*** Block opens ***

-- ==== Sys2Proof/Laws/KeptBurin.lean ====
section
/-! SUPPORT. What the operations of Machine/Burin.lean keep (see Laws/Kept.lean). -/

namespace Sys2Proof.Machine

variable {κ : Part → Bool} {s₀ s : State}

theorem kept_dropCtx (h : Kept κ s₀ s) (hκ : Off κ [.sch]) (c : ℕ) :
    Kept κ s₀ (State.dropCtx s c) := by
  unfold State.dropCtx
  try dsimp only
  repeat' first
    | with_reducible assumption
    | exact hκ.sub (by decide)
    | with_reducible apply kept_onSch
    | with_reducible intro _ _ _ _
    | with_reducible intro _ _ _
    | with_reducible intro _ _
    | split

theorem kept_ctxCmdDone (h : Kept κ s₀ s) (hκ : Off κ [.regs, .sch]) (c : ℕ) (st : St) :
    Kept κ s₀ (State.ctxCmdDone s c st) := by
  unfold State.ctxCmdDone
  try dsimp only
  repeat' first
    | with_reducible assumption
    | exact hκ.sub (by decide)
    | with_reducible apply kept_setRegs
    | with_reducible apply kept_onSch
    | with_reducible intro _ _ _ _
    | with_reducible intro _ _ _
    | with_reducible intro _ _
    | split

theorem kept_ctxCmdRuns (h : Kept κ s₀ s) (hκ : Off κ [.regs, .sch]) (op : ℕ) (c : ℕ) :
    Kept κ s₀ (State.ctxCmdRuns s op c) := by
  unfold State.ctxCmdRuns
  try dsimp only
  repeat' first
    | with_reducible assumption
    | exact hκ.sub (by decide)
    | with_reducible apply kept_setReg
    | with_reducible apply kept_onSch
    | with_reducible intro _ _ _ _
    | with_reducible intro _ _ _
    | with_reducible intro _ _
    | split

theorem kept_loadCtx (h : Kept κ s₀ s) (hκ : Off κ [.sch]) (c : ℕ) (a : ℕ) :
    Kept κ s₀ (State.loadCtx s c a) := by
  unfold State.loadCtx
  try dsimp only
  repeat' first
    | with_reducible assumption
    | exact hκ.sub (by decide)
    | with_reducible apply kept_putCtx
    | with_reducible intro _ _ _ _
    | with_reducible intro _ _ _
    | with_reducible intro _ _
    | split

theorem kept_startCtx (h : Kept κ s₀ s) (hκ : Off κ [.sch]) (x : Ctx) :
    Kept κ s₀ (State.startCtx s x) := by
  unfold State.startCtx
  try dsimp only
  repeat' first
    | with_reducible assumption
    | exact hκ.sub (by decide)
    | with_reducible apply kept_putCtx
    | with_reducible intro _ _ _ _
    | with_reducible intro _ _ _
    | with_reducible intro _ _
    | split

theorem kept_ctxCmd (h : Kept κ s₀ s) (hκ : Off κ [.regs, .mzt, .cores, .sch, .fab]) (op : ℕ) (c : ℕ) :
    Kept κ s₀ (State.ctxCmd s op c).1 := by
  unfold State.ctxCmd
  try dsimp only
  repeat' first
    | with_reducible assumption
    | exact hκ.sub (by decide)
    | with_reducible apply kept_setRegs
    | with_reducible apply kept_setReg
    | with_reducible apply kept_ctxCmdRuns
    | with_reducible apply kept_loadCtx
    | with_reducible apply kept_startCtx
    | with_reducible apply kept_closeCtx
    | with_reducible apply kept_putCtx
    | with_reducible intro _ _ _ _
    | with_reducible intro _ _ _
    | with_reducible intro _ _
    | split

theorem kept_execCtxOpen (h : Kept κ s₀ s) (hκ : Off κ [.regs, .mzt, .cores, .sch, .fab]) (c : ℕ) :
    OutKept κ s₀ (execCtxOpen c s) := by
  unfold execCtxOpen
  try dsimp only
  repeat' first
    | with_reducible assumption
    | exact hκ.sub (by decide)
    | with_reducible apply kept_ctxCmd
    | with_reducible apply OutKept.next
    | with_reducible intro _ _ _ _
    | with_reducible intro _ _ _
    | with_reducible intro _ _
    | split
    | dsimp only [itself]
    | refine Kept.of_fst ?_ (by with_reducible assumption)

theorem kept_execCtxStart (h : Kept κ s₀ s) (hκ : Off κ [.regs, .mzt, .cores, .sch, .fab]) (c : ℕ) :
    OutKept κ s₀ (execCtxStart c s) := by
  unfold execCtxStart
  try dsimp only
  repeat' first
    | with_reducible assumption
    | exact hκ.sub (by decide)
    | with_reducible apply kept_ctxCmd
    | with_reducible apply OutKept.next
    | with_reducible intro _ _ _ _
    | with_reducible intro _ _ _
    | with_reducible intro _ _
    | split
    | dsimp only [itself]
    | refine Kept.of_fst ?_ (by with_reducible assumption)

theorem kept_execCtxClose (h : Kept κ s₀ s) (hκ : Off κ [.regs, .mzt, .cores, .sch, .fab]) (c : ℕ) :
    OutKept κ s₀ (execCtxClose c s) := by
  unfold execCtxClose
  try dsimp only
  repeat' first
    | with_reducible assumption
    | exact hκ.sub (by decide)
    | with_reducible apply kept_ctxCmd
    | with_reducible apply OutKept.next
    | with_reducible intro _ _ _ _
    | with_reducible intro _ _ _
    | with_reducible intro _ _
    | split
    | dsimp only [itself]
    | refine Kept.of_fst ?_ (by with_reducible assumption)

theorem kept_execCtxAbort (h : Kept κ s₀ s) (hκ : Off κ [.regs, .mzt, .cores, .sch, .fab]) (c : ℕ) :
    OutKept κ s₀ (execCtxAbort c s) := by
  unfold execCtxAbort
  try dsimp only
  repeat' first
    | with_reducible assumption
    | exact hκ.sub (by decide)
    | with_reducible apply kept_ctxCmd
    | with_reducible apply OutKept.next
    | with_reducible intro _ _ _ _
    | with_reducible intro _ _ _
    | with_reducible intro _ _
    | split
    | dsimp only [itself]
    | refine Kept.of_fst ?_ (by with_reducible assumption)

theorem kept_freeCtx (h : Kept κ s₀ s) (hκ : Off κ [.regs, .sch]) (c : ℕ) :
    Kept κ s₀ (State.freeCtx s c) := by
  unfold State.freeCtx
  try dsimp only
  repeat' first
    | with_reducible assumption
    | exact hκ.sub (by decide)
    | with_reducible apply kept_dropCtx
    | with_reducible apply kept_setReg
    | with_reducible intro _ _ _ _
    | with_reducible intro _ _ _
    | with_reducible intro _ _
    | split

theorem kept_openCtx (h : Kept κ s₀ s) (hκ : Off κ [.regs, .mzt, .cores, .sch, .fab, .syn]) (x : Ctx) :
    Kept κ s₀ (State.openCtx s x) := by
  unfold State.openCtx
  try dsimp only
  repeat' first
    | with_reducible assumption
    | exact hκ.sub (by decide)
    | with_reducible apply kept_ctxCmdDone
    | with_reducible apply kept_markObjects
    | with_reducible apply kept_putCtx
    | with_reducible apply kept_closeCtx
    | with_reducible apply kept_startCtx
    | with_reducible intro _ _ _ _
    | with_reducible intro _ _ _
    | with_reducible intro _ _
    | split

theorem kept_execCtxLoadingDone (h : Kept κ s₀ s) (hκ : Off κ [.regs, .mzt, .cores, .sch, .fab, .syn]) (c : ℕ) :
    OutKept κ s₀ (execCtxLoadingDone c s) := by
  unfold execCtxLoadingDone
  try dsimp only
  repeat' first
    | with_reducible assumption
    | exact hκ.sub (by decide)
    | with_reducible apply kept_ctxCmdDone
    | with_reducible apply kept_freeCtx
    | with_reducible apply kept_openCtx
    | with_reducible apply OutKept.next
    | with_reducible intro _ _ _ _
    | with_reducible intro _ _ _
    | with_reducible intro _ _
    | split

theorem kept_execCtxDrained (h : Kept κ s₀ s) (hκ : Off κ [.regs, .mzt, .cores, .sch, .fab]) (c : ℕ) :
    OutKept κ s₀ (execCtxDrained c s) := by
  unfold execCtxDrained
  try dsimp only
  repeat' first
    | with_reducible assumption
    | exact hκ.sub (by decide)
    | with_reducible apply kept_closeCtx
    | with_reducible apply OutKept.next
    | with_reducible intro _ _ _ _
    | with_reducible intro _ _ _
    | with_reducible intro _ _
    | split

theorem kept_shardResult (h : Kept κ s₀ s) (hκ : Off κ [.mem]) (d : Desc) (shard : ℕ) (res : ℕ) :
    Kept κ s₀ (State.shardResult s d shard res) := by
  unfold State.shardResult
  try dsimp only
  repeat' first
    | with_reducible assumption
    | exact hκ.sub (by decide)
    | with_reducible apply kept_wr
    | with_reducible intro _ _ _ _
    | with_reducible intro _ _ _
    | with_reducible intro _ _
    | split

theorem kept_disposeOwned (h : Kept κ s₀ s) (hκ : Off κ [.mem, .regs, .rse, .pge, .mzt, .cores, .sch, .phs, .fab, .xfr, .syn, .hcp, .evt, .out]) (x : Ctx) :
    Kept κ s₀ (State.disposeOwned s x) := by
  unfold State.disposeOwned
  try dsimp only
  repeat' first
    | with_reducible assumption
    | exact hκ.sub (by decide)
    | with_reducible apply kept_endOwned
    | with_reducible apply kept_loseStep
    | with_reducible apply kept_foldl
    | with_reducible intro _ _ _ _
    | with_reducible intro _ _ _
    | with_reducible intro _ _
    | split

theorem kept_idleCore (h : Kept κ s₀ s) (hκ : Off κ [.regs, .mzt, .cores, .fab]) (c : Core) :
    Kept κ s₀ (State.idleCore s c) := by
  unfold State.idleCore
  try dsimp only
  repeat' first
    | with_reducible assumption
    | exact hκ.sub (by decide)
    | with_reducible apply kept_takeSquash
    | with_reducible apply kept_putCore
    | with_reducible intro _ _ _ _
    | with_reducible intro _ _ _
    | with_reducible intro _ _
    | split

theorem kept_clearOb (h : Kept κ s₀ s) (hκ : Off κ [.mem]) (n : ℕ) :
    Kept κ s₀ (State.clearOb s n) := by
  exact Kept.of_cells h rfl rfl rfl (.refl _) (.refl _) (.refl _) List.filter_sublist (.refl _) (by intro p hp; cases p <;> first | exact (hκ.not hp (by decide)).elim | rfl)

theorem kept_clearRuns (h : Kept κ s₀ s) (hκ : Off κ [.mem, .regs, .mzt, .cores, .sch, .fab]) (x : Ctx) :
    Kept κ s₀ (State.clearRuns s x) := by
  unfold State.clearRuns
  try dsimp only
  repeat' first
    | with_reducible assumption
    | exact hκ.sub (by decide)
    | with_reducible apply kept_shardResult
    | with_reducible apply kept_onSch
    | with_reducible apply kept_idleCore
    | with_reducible apply kept_clearOb
    | with_reducible apply kept_foldl
    | with_reducible intro _ _ _ _
    | with_reducible intro _ _ _
    | with_reducible intro _ _
    | split

theorem kept_endTeardown (h : Kept κ s₀ s) (hκ : Off κ [.mem, .regs, .rse, .pge, .mzt, .cores, .exp, .sch, .phs, .fab, .xfr, .syn, .hcp, .evt, .out]) (x : Ctx) :
    Kept κ s₀ (State.endTeardown s x) := by
  unfold State.endTeardown
  try dsimp only
  repeat' first
    | with_reducible assumption
    | exact hκ.sub (by decide)
    | with_reducible apply kept_residueCheck
    | with_reducible apply kept_releaseBinds
    | with_reducible apply kept_clearRuns
    | with_reducible apply kept_disposeOwned
    | with_reducible apply kept_post
    | with_reducible apply kept_flushCtxQueues
    | with_reducible apply kept_ctxCmdDone
    | with_reducible apply kept_loadCtx
    | with_reducible apply kept_freeCtx
    | with_reducible apply kept_settlePages
    | with_reducible intro _ _ _ _
    | with_reducible intro _ _ _
    | with_reducible intro _ _
    | split

theorem kept_execCtxTeardownDone (h : Kept κ s₀ s) (hκ : Off κ [.mem, .regs, .rse, .pge, .mzt, .cores, .exp, .sch, .phs, .fab, .xfr, .syn, .hcp, .evt, .out]) (c : ℕ) :
    OutKept κ s₀ (execCtxTeardownDone c s) := by
  unfold execCtxTeardownDone
  try dsimp only
  repeat' first
    | with_reducible assumption
    | exact hκ.sub (by decide)
    | with_reducible apply kept_endTeardown
    | with_reducible apply OutKept.next
    | with_reducible intro _ _ _ _
    | with_reducible intro _ _ _
    | with_reducible intro _ _
    | split

theorem kept_execJobAbort (h : Kept κ s₀ s) (hκ : Off κ [.regs, .mzt, .cores, .sch, .fab, .hcp, .evt, .out]) (src : ℕ) (job : ℕ) :
    OutKept κ s₀ (execJobAbort src job s) := by
  unfold execJobAbort
  try dsimp only
  repeat' first
    | with_reducible assumption
    | exact hκ.sub (by decide)
    | with_reducible apply kept_takeMsg
    | with_reducible apply kept_post
    | with_reducible apply kept_tearDownAll
    | with_reducible apply OutKept.next
    | with_reducible intro _ _ _ _
    | with_reducible intro _ _ _
    | with_reducible intro _ _
    | split

theorem kept_ctxCmdWrite (h : Kept κ s₀ s) (hκ : Off κ [.regs, .mzt, .cores, .sch, .fab]) (value : ℕ) :
    Kept κ s₀ (State.ctxCmdWrite s value).1 := by
  unfold State.ctxCmdWrite
  try dsimp only
  repeat' first
    | with_reducible assumption
    | exact hκ.sub (by decide)
    | with_reducible apply kept_ctxCmd
    | with_reducible intro _ _ _ _
    | with_reducible intro _ _ _
    | with_reducible intro _ _
    | split
    | dsimp only [itself]
    | refine Kept.of_fst ?_ (by with_reducible assumption)

theorem kept_queueWrite (h : Kept κ s₀ s) (hκ : Off κ [.regs]) (q : ℕ) (value : ℕ) :
    Kept κ s₀ (State.queueWrite s q value).1 := by
  unfold State.queueWrite
  try dsimp only
  repeat' first
    | with_reducible assumption
    | exact hκ.sub (by decide)
    | with_reducible apply kept_writeRw
    | with_reducible intro _ _ _ _
    | with_reducible intro _ _ _
    | with_reducible intro _ _
    | split

theorem kept_execSchQueueWrite (h : Kept κ s₀ s) (hκ : Off κ [.regs]) (q : ℕ) (value : ℕ) :
    OutKept κ s₀ (execSchQueueWrite q value s) := by
  unfold execSchQueueWrite
  try dsimp only
  repeat' first
    | with_reducible assumption
    | exact hκ.sub (by decide)
    | with_reducible apply kept_queueWrite
    | with_reducible apply OutKept.next
    | with_reducible intro _ _ _ _
    | with_reducible intro _ _ _
    | with_reducible intro _ _
    | split
    | dsimp only [itself]
    | refine Kept.of_fst ?_ (by with_reducible assumption)

theorem kept_execSchCtrlWrite (h : Kept κ s₀ s) (hκ : Off κ [.regs]) (value : ℕ) :
    OutKept κ s₀ (execSchCtrlWrite value s) := by
  unfold execSchCtrlWrite
  try dsimp only
  repeat' first
    | with_reducible assumption
    | exact hκ.sub (by decide)
    | with_reducible apply kept_writeRw
    | with_reducible apply OutKept.next
    | with_reducible intro _ _ _ _
    | with_reducible intro _ _ _
    | with_reducible intro _ _
    | split

theorem kept_compWrite (h : Kept κ s₀ s) (hκ : Off κ [.regs, .hcp]) (addr : ℕ) (value : ℕ) :
    Kept κ s₀ (State.compWrite s addr value).1 := by
  unfold State.compWrite
  try dsimp only
  repeat' first
    | with_reducible assumption
    | exact hκ.sub (by decide)
    | with_reducible apply kept_writeRw
    | with_reducible apply kept_shaperFill
    | with_reducible apply kept_setReg
    | with_reducible intro _ _ _ _
    | with_reducible intro _ _ _
    | with_reducible intro _ _
    | split

theorem kept_execSchCompWrite (h : Kept κ s₀ s) (hκ : Off κ [.regs, .hcp]) (addr : ℕ) (value : ℕ) :
    OutKept κ s₀ (execSchCompWrite addr value s) := by
  unfold execSchCompWrite
  try dsimp only
  repeat' first
    | with_reducible assumption
    | exact hκ.sub (by decide)
    | with_reducible apply kept_compWrite
    | with_reducible apply OutKept.next
    | with_reducible intro _ _ _ _
    | with_reducible intro _ _ _
    | with_reducible intro _ _
    | split
    | dsimp only [itself]
    | refine Kept.of_fst ?_ (by with_reducible assumption)

theorem kept_execCompMeterTick (h : Kept κ s₀ s) (hκ : Off κ [.regs])  :
    OutKept κ s₀ (execCompMeterTick s) := by
  unfold execCompMeterTick
  try dsimp only
  repeat' first
    | with_reducible assumption
    | exact hκ.sub (by decide)
    | with_reducible apply kept_setReg
    | with_reducible apply kept_bump
    | with_reducible apply OutKept.next
    | with_reducible apply kept_foldl
    | with_reducible intro _ _ _ _
    | with_reducible intro _ _ _
    | with_reducible intro _ _
    | split

end Sys2Proof.Machine
end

*** Block closes ***

> Instructions to follow
All that belongs in the answer is an exact copy of the lines from the start of the records above through the line with "Kept κ s₀ (State.ctxCmdDone s c st) := by".

> Written response
-- ==== Sys2Proof/Laws/KeptBurin.lean ====
section
/-! SUPPORT. What the operations of Machine/Burin.lean keep (see Laws/Kept.lean). -/

namespace Sys2Proof.Machine

variable {κ : Part → Bool} {s₀ s : State}

theorem kept_dropCtx (h : Kept κ s₀ s) (hκ : Off κ [.sch]) (c : ℕ) :
    Kept κ s₀ (State.dropCtx s c) := by
  unfold State.dropCtx
  try dsimp only
  repeat' first
    | with_reducible assumption
    | exact hκ.sub (by decide)
    | with_reducible apply kept_onSch
    | with_reducible intro _ _ _ _
    | with_reducible intro _ _ _
    | with_reducible intro _ _
    | split

theorem kept_ctxCmdDone (h : Kept κ s₀ s) (hκ : Off κ [.regs, .sch]) (c : ℕ) (st : St) :
    Kept κ s₀ (State.ctxCmdDone s c st) := by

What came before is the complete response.